We have two main problems here, and a scattering of smaller ones. These are:

  • Sync has a broader schema than Android. This comes from Places; columns like loadInSidebar and tags. These must be preserved across sync operations.
  • Sync requires a way of knowing which entries have changed (typically a last modified timestamp). (The alternative is to do a — potentially messy — full sync to and from the server on each sync.)
  • Ideally it also needs fine-grained change tracking to enable reconciliation.
  • Some records (such as Places queries) will have no analogue on the Android side, and must simply be preserved without being applied.

It turns out that the Android system bookmarks store shares a schema with history, and this schema is anemic¹. A bookmark is simply a history item with no visit, which means no timestamp. When we sync, then, how do we know which items have changed?

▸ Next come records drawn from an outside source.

-- ==== Sys2Proof/Machine/Ops.lean ====
section
/-! DEFINITION. The named operations over memory and registers that every meaning is made of: the byte memories
(00_scope.md R8), the named updates of the state, the codec's pair access (42_value_codec.md), the decoder's reset,
abort and store (40_frame_decoder.md R72, R73), the output buffer (43_output_buffer.md), the composition of messages
(44_output_encoders.md R130, R138), and how an operation enters a Context and returns its Result. -/

namespace Sys2Proof.Machine

/-! ### Byte memories (R8, R30) -/

/-- `M[a]`: an unlisted address reads as 0x00. -/
def memRead : Memory → Nat → Byte
  | [], _ => 0#8
  | (k, b) :: rest, a => if k = a then b else memRead rest a

/-- `M[a] <- b`, keeping the canonical form: 0x00 is never listed. -/
def memWrite : Memory → Nat → Byte → Memory
  | [], a, b => if b = 0#8 then [] else [(a, b)]
  | (k, x) :: rest, a, b =>
    if a < k then (if b = 0#8 then (k, x) :: rest else (a, b) :: (k, x) :: rest)
    else if a = k then (if b = 0#8 then rest else (a, b) :: rest)
    else (k, x) :: memWrite rest a b

/-- `MemRead(M, a, n)`: the `n` bytes from `a`, in index order. -/
def memSlice (m : Memory) (a : Nat) : Nat → List Byte
  | 0 => []
  | n + 1 => memRead m a :: memSlice m (a + 1) n

/-- Every listed address is at least `lo`, the addresses rise strictly, and no listed byte is 0x00. -/
def memWfFrom (lo : Nat) : Memory → Bool
  | [] => true
  | (a, b) :: rest => decide (lo ≤ a) && b != 0#8 && memWfFrom (a + 1) rest

/-- The canonical form of a memory. -/
def Memory.wf (m : Memory) : Bool := memWfFrom 0 m

/-- No byte at or above the capacity is listed. -/
def memWithin (cap : Nat) (m : Memory) : Bool := m.all fun cell => cell.1 < cap

/-! ### Named updates of the Context -/

/-- The three decoder registers (R72). -/
def Context.setDecoder (c : Context) (st : DecoderState) (n : Remaining) (cursor : Nat) : Context :=
  { c with state := st, remainingCount := n, inputCursor := cursor }

/-- `in[input_cursor] <- b; input_cursor <- input_cursor + 1` (R73). -/
def Context.pushIn (c : Context) (b : Byte) : Context :=
  { c with inputBuf := memWrite c.inputBuf c.inputCursor b, inputCursor := c.inputCursor + 1 }

/-- `out[output_cursor] <- b; output_cursor <- output_cursor + 1` (R120). -/
def Context.pushOut (c : Context) (b : Byte) : Context :=
  { c with outputBuf := memWrite c.outputBuf c.outputCursor b, outputCursor := c.outputCursor + 1 }

/-- `output_cursor <- n`. -/
def Context.setOutputCursor (c : Context) (n : Nat) : Context := { c with outputCursor := n }

/-- The whole handler table at once (R20, R146). -/
def Context.setHandlers (c : Context) (t : HandlerTable) : Context := { c with handlers := t }

/-- `user_data`, written by the caller (R21). -/
def Context.setUserData (c : Context) (v : Nat) : Context := { c with userData := v }

/-! ### Named updates of the state -/

def State.setCtx (s : State) (c : Context) : State := { s with ctx := c }

def State.setCallerMem (s : State) (m : Memory) : State := { s with callerMem := m }

/-- One more event at the end of the trace (10_state.md R23). -/
def State.emit (s : State) (e : Event) : State := { s with trace := s.trace ++ [e] }

/-- One more reply to the caller. -/
def State.answer (s : State) (r : Reply) : State := { s with replies := s.replies ++ [r] }

/-- One more reply to the handler that issued the operation (60_exceptions.md R171). -/
def State.answerHandler (s : State) (r : Reply) : State := { s with handlerReplies := s.handlerReplies ++ [r] }

/-- One more invocation of the sink (log 11). -/
def State.countSink (s : State) : State := { s with sinkCalls := s.sinkCalls + 1 }

def State.setScripts (s : State) (l : List (List HandlerOp)) : State := { s with scripts := l }

def State.setRequests (s : State) (l : List Request) : State := { s with requests := l }

/-! ### The codec's access to a pair of bytes (42_value_codec.md R110, R111) -/

/-- `InBounds(len, offset)`, over the integers (R110). -/
def inBounds (len : Nat) (offset : Int) : Bool := decide (0 ≤ offset) && decide (offset + 1 < (len : Int))

/-- DECODE14 on the array that begins at `buf` in `m`: nothing when out of bounds (R110). -/
def decodePair (m : Memory) (buf len : Nat) (offset : Int) : Option Half :=
  if inBounds len offset then
    some (joinPair (memRead m (buf + offset.toNat)) (memRead m (buf + offset.toNat + 1)))
  else none

/-- ENCODE14 on the array that begins at `buf` in `m`: nothing when out of bounds, both bytes otherwise (R111). -/
def encodePair (m : Memory) (buf len : Nat) (offset : Int) (value : Half) : Option Memory :=
  if inBounds len offset then
    some (memWrite (memWrite m (buf + offset.toNat) (low7 value)) (buf + offset.toNat + 1) (high7 value))
  else none

/-- DECODE14 as an operation on the caller's storage: its Result and its value. -/
def decode14 (buf len : Nat) (offset : Int) (s : State) : Reply :=
  match decodePair s.callerMem buf len offset with
  | some v => { result := .ok, value := some v }
  | none => { result := .outOfBounds }

/-- ENCODE14 as an operation on the caller's storage. -/
def encode14 (buf len : Nat) (offset : Int) (value : Half) (s : State) : Result × State :=
  match encodePair s.callerMem buf len offset value with
  | some m => (.ok, s.setCallerMem m)
  | none => (.outOfBounds, s)

/-! ### The decoder's reset, abort and store (40_frame_decoder.md R72, R73) -/

/-- RESET_DECODER: exactly the three decoder registers (R72). -/
def resetDecoder (s : State) : State := s.setCtx (s.ctx.setDecoder .cmd .zero 0)

/-- TAKING AN ERROR in the decoder, `ABORT(E)` (R72, 60_exceptions.md R169): the decoder resets, the error is the
result, and nothing else changes. -/
def abort (e : Result) (s : State) : Result × State := (e, resetDecoder s)

/-- IN_APPEND (R73): the error is raised before anything is stored. -/
def inAppend (b : Byte) (s : State) : Except Result State :=
  if s.ctx.inputCursor = s.params.inCap then .error .bufferFull
  else .ok (s.setCtx (s.ctx.pushIn b))

/-- `remaining_count - 1`; `UNBOUNDED` is never decremented (10_state.md R13). -/
def countDown : Remaining → Remaining
  | .zero => .zero
  | .one => .zero
  | .two => .one
  | .unbounded => .unbounded

/-! ### The output buffer (43_output_buffer.md) -/

/-- The bytes appended and not yet flushed, `out[0..output_cursor-1]` (20_memory.md R32). -/
def pendingOut (s : State) : List Byte := memSlice s.ctx.outputBuf 0 s.ctx.outputCursor

/-- What FLUSH and APPEND return of a sink call: the sink's Result only under `SINK_RESULT_PROPAGATES` (R123). -/
def sinkAnswer (s : State) : Result :=
  if s.params.sinkResultPropagates then Config.sinkResult s.sinkCalls else .ok

/-- FLUSH (R121, R122): one sink call with the pending bytes when there are any and a sink is present; the cursor is
reset in every case. -/
def flush (s : State) : Result × State :=
  match s.ctx.handlers.output with
  | none => (.ok, s.setCtx (s.ctx.setOutputCursor 0))
  | some callee =>
    if s.ctx.outputCursor = 0 then (.ok, s.setCtx (s.ctx.setOutputCursor 0))
    else
      (sinkAnswer s,
        (((s.emit (.sink callee s.ctx.userData (pendingOut s))).countSink).setCtx (s.ctx.setOutputCursor 0)))

/-- The store at the end of APPEND (R120). -/
def storeOut (b : Byte) (s : State) : State := s.setCtx (s.ctx.pushOut b)

/-- APPEND (R120): a full buffer is flushed before the byte is stored; the Result is the inner FLUSH's (R123). -/
def append (b : Byte) (s : State) : Result × State :=
  if s.ctx.outputCursor = s.params.outCap then ((flush s).1, storeOut b (flush s).2)
  else (.ok, storeOut b s)

/-- Two operations in sequence; the first error of the two is the Result (R123). -/
def andThen (x : Result × State) (f : State → Result × State) : Result × State :=
  (firstError x.1 (f x.2).1, (f x.2).2)

/-- APPEND of each byte in turn. -/
def appendAll : List Byte → State → Result × State
  | [], s => (.ok, s)
  | b :: rest, s => andThen (append b s) (appendAll rest)

/-- A whole message of a composite encoder: APPEND of each byte, then the unconditional FLUSH (44_output_encoders.md
R130); the first error met is the Result (R123). -/
def emitMessage (bytes : List Byte) (s : State) : Result × State := andThen (appendAll bytes s) flush

/-- The engine's own reply: APPEND of each byte, then `return FLUSH()` (41_dispatch.md R97): the last FLUSH's Result. -/
def emitReply (bytes : List Byte) (s : State) : Result × State := flush (appendAll bytes s).2

/-! ### Composing with validation on the way (44_output_encoders.md R134, R135, R138) -/

/-- How the pieces of a message went: all appended, or one found invalid after the earlier ones were appended. -/
inductive Composed where
  | done (r : Result) (s : State)
  | failed (s : State)

/-- APPEND the bytes of each piece in turn, up to the first piece that is not valid. -/
def appendPieces : List (Option (List Byte)) → Result → State → Composed
  | [], r, s => .done r s
  | none :: _, _, s => .failed s
  | some bytes :: rest, r, s => appendPieces rest (firstError r (appendAll bytes s).1) (appendAll bytes s).2

/-- FAIL_MID (R138): what happens to the bytes still buffered, by `ENC_FAIL_POLICY`; the error is returned (log 12). -/
def failMid (e : Result) (s : State) : Result × State :=
  match s.params.encFailPolicy with
  | .leave => (e, s)
  | .flush => (e, (flush s).2)
  | .discard => (e, s.setCtx (s.ctx.setOutputCursor 0))

/-- The head of a message, its pieces, its tail, and the final FLUSH; FAIL_MID at the first invalid piece. -/
def composeChecked (head : List Byte) (pieces : List (Option (List Byte))) (tail : List Byte) (s : State) :
    Result × State :=
  match appendPieces pieces (appendAll head s).1 (appendAll head s).2 with
  | .failed s' => failMid .invalidArgument s'
  | .done r s' => andThen (r, s') (emitMessage tail)

/-! ### The Context between operations (10_state.md R25) -/

/-- A frame is pending as R25 says: the cursor within the buffer, an accepted command byte with a body at `in[0]`,
data bytes after it, and `remaining_count` what the frame still needs. -/
def pendingFrame (p : Params) (c : Context) : Bool :=
  decide (1 ≤ c.inputCursor) && decide (c.inputCursor ≤ p.inCap) && isCommand (memRead c.inputBuf 0)
    && (memSlice c.inputBuf 1 (c.inputCursor - 1)).all (fun b => !isCommand b)
    && match bodyLen (memRead c.inputBuf 0), c.remainingCount with
      | some .unbounded, .unbounded => true
      | some .two, .two => c.inputCursor == 1
      | some .two, .one => c.inputCursor == 2
      | some .one, .one => c.inputCursor == 1
      | _, _ => false

/-- What holds of the Context after INIT and after every later operation has returned (R25). -/
def betweenOperations (p : Params) (c : Context) : Bool :=
  decide (c.outputCursor ≤ p.outCap)
    && match c.state with
      | .cmd => c.remainingCount == .zero && c.inputCursor == 0
      | .cmdData => pendingFrame p c
      | .ready => false

/-- How an operation enters the Context. A Context that INIT and the operations can not have left has no defined
meaning (R27, U1; R83, U4; R14, R15) and stops the machine (log 9). -/
def enter (s : State) (k : State → Host.Outcome State Fault Refusal) : Host.Outcome State Fault Refusal :=
  if s.params.inCap < s.ctx.inputCursor ∨ s.params.outCap < s.ctx.outputCursor then .fault .cursorOutsideBuffer
  else if s.ctx.state = .ready then .refused .decoderReady
  else if betweenOperations s.params s.ctx then k s
  else .refused .uninitialisedContext

/-- An operation returns: its reply goes to the caller (60_exceptions.md R160). -/
def finish (r : Reply) (s : State) : Host.Outcome State Fault Refusal := .next (s.answer r)

/-- An operation that ended with a Result and a state. -/
def finishWith (x : Result × State) : Host.Outcome State Fault Refusal := finish { result := x.1 } x.2

/-- An operation on a Context reference: an absent one is `NullReference`, tested first, with no other effect
(60_exceptions.md R161, R168). -/
def withContext (ctx : Ref) (s : State) (f : State → Result × State) : Host.Outcome State Fault Refusal :=
  match ctx with
  | .absent => finish { result := .nullReference } s
  | .present => enter s fun s => finishWith (f s)

/-- The next request of the caller, and the state without it (log 2). -/
def fetch (s : State) : Option (Request × State) :=
  match s.requests with
  | [] => none
  | r :: rest => some (r, s.setRequests rest)

/-- The caller writes `user_data` (10_state.md R21). -/
def callerSetsUserData (v : Nat) (s : State) : State := s.setCtx (s.ctx.setUserData v)

/-- The caller writes a byte of its own storage. -/
def callerStores (addr : Nat) (b : Byte) (s : State) : State := s.setCallerMem (memWrite s.callerMem addr b)

end Sys2Proof.Machine
end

The obvious solution to all three of these problems is to have on the device a store which mimics the schema that Sync expects. This store persists, and represents a combination of upstream and downstream information as of the last sync. Having full control over this store, we are able to maintain and extract additional knowledge over time from the system store.

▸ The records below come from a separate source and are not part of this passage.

-- ==== Sys2Proof/Machine/Step.lean ====
section
/-! DEFINITION. One step: the caller's next request (70_reset_and_hazards.md R182 step 5, 60_exceptions.md R174), one
whole interface operation, frame or message a step (D1). -/

namespace Sys2Proof.Machine

/-- A word as an instruction: decoded and run, or what `runUndecoded` says. -/
def runWord (w : InstrWord) (s : State) : Host.Outcome State Fault Refusal :=
  match decode s.params w with
  | .ok i => exec i s
  | .error _ => runUndecoded w s

/-- One request of the caller. -/
def runRequest (r : Request) (s : State) : Host.Outcome State Fault Refusal :=
  match r with
  | .instr w => runWord w s
  | .setUserData v => .next (callerSetsUserData v s)
  | .storeByte addr b => .next (callerStores addr b s)

/-- One step. With no request waiting the engine is idle and holds its state (60_exceptions.md R175). -/
def step (s : State) : Host.Outcome State Fault Refusal :=
  match fetch s with
  | none => .next s
  | some (r, s') => runRequest r s'

/-- The state with that opcode-table word as the caller's next request (log 2, log 25). -/
def State.withFetchWord (s : State) (nbits w : Nat) : State := s.setRequests (.instr (tableWord nbits w) :: s.requests)

end Sys2Proof.Machine
end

We are consequently (albeit at some expense²) able to answer the question of what records have changed: the items that have changed are the ones for which the existing stored row no longer matches the system row. To make reference to the desktop Firefox Sync codebase, this is a kind of “retrospective tracking” — we can compute the set of changes since the last sync by comparing to a snapshot. The same applies for history: we can deduce the changed records by looking for a mismatch of visit counts.

We can make a reasonable approximation of a modification time, too: we'll take the time at which this sync operation began, which is an upper bound on the true modification time. (Unless we failed to sync the item up to the server on the last sync, of course. In that case we use the timestamp from the sync in which we discovered the change…)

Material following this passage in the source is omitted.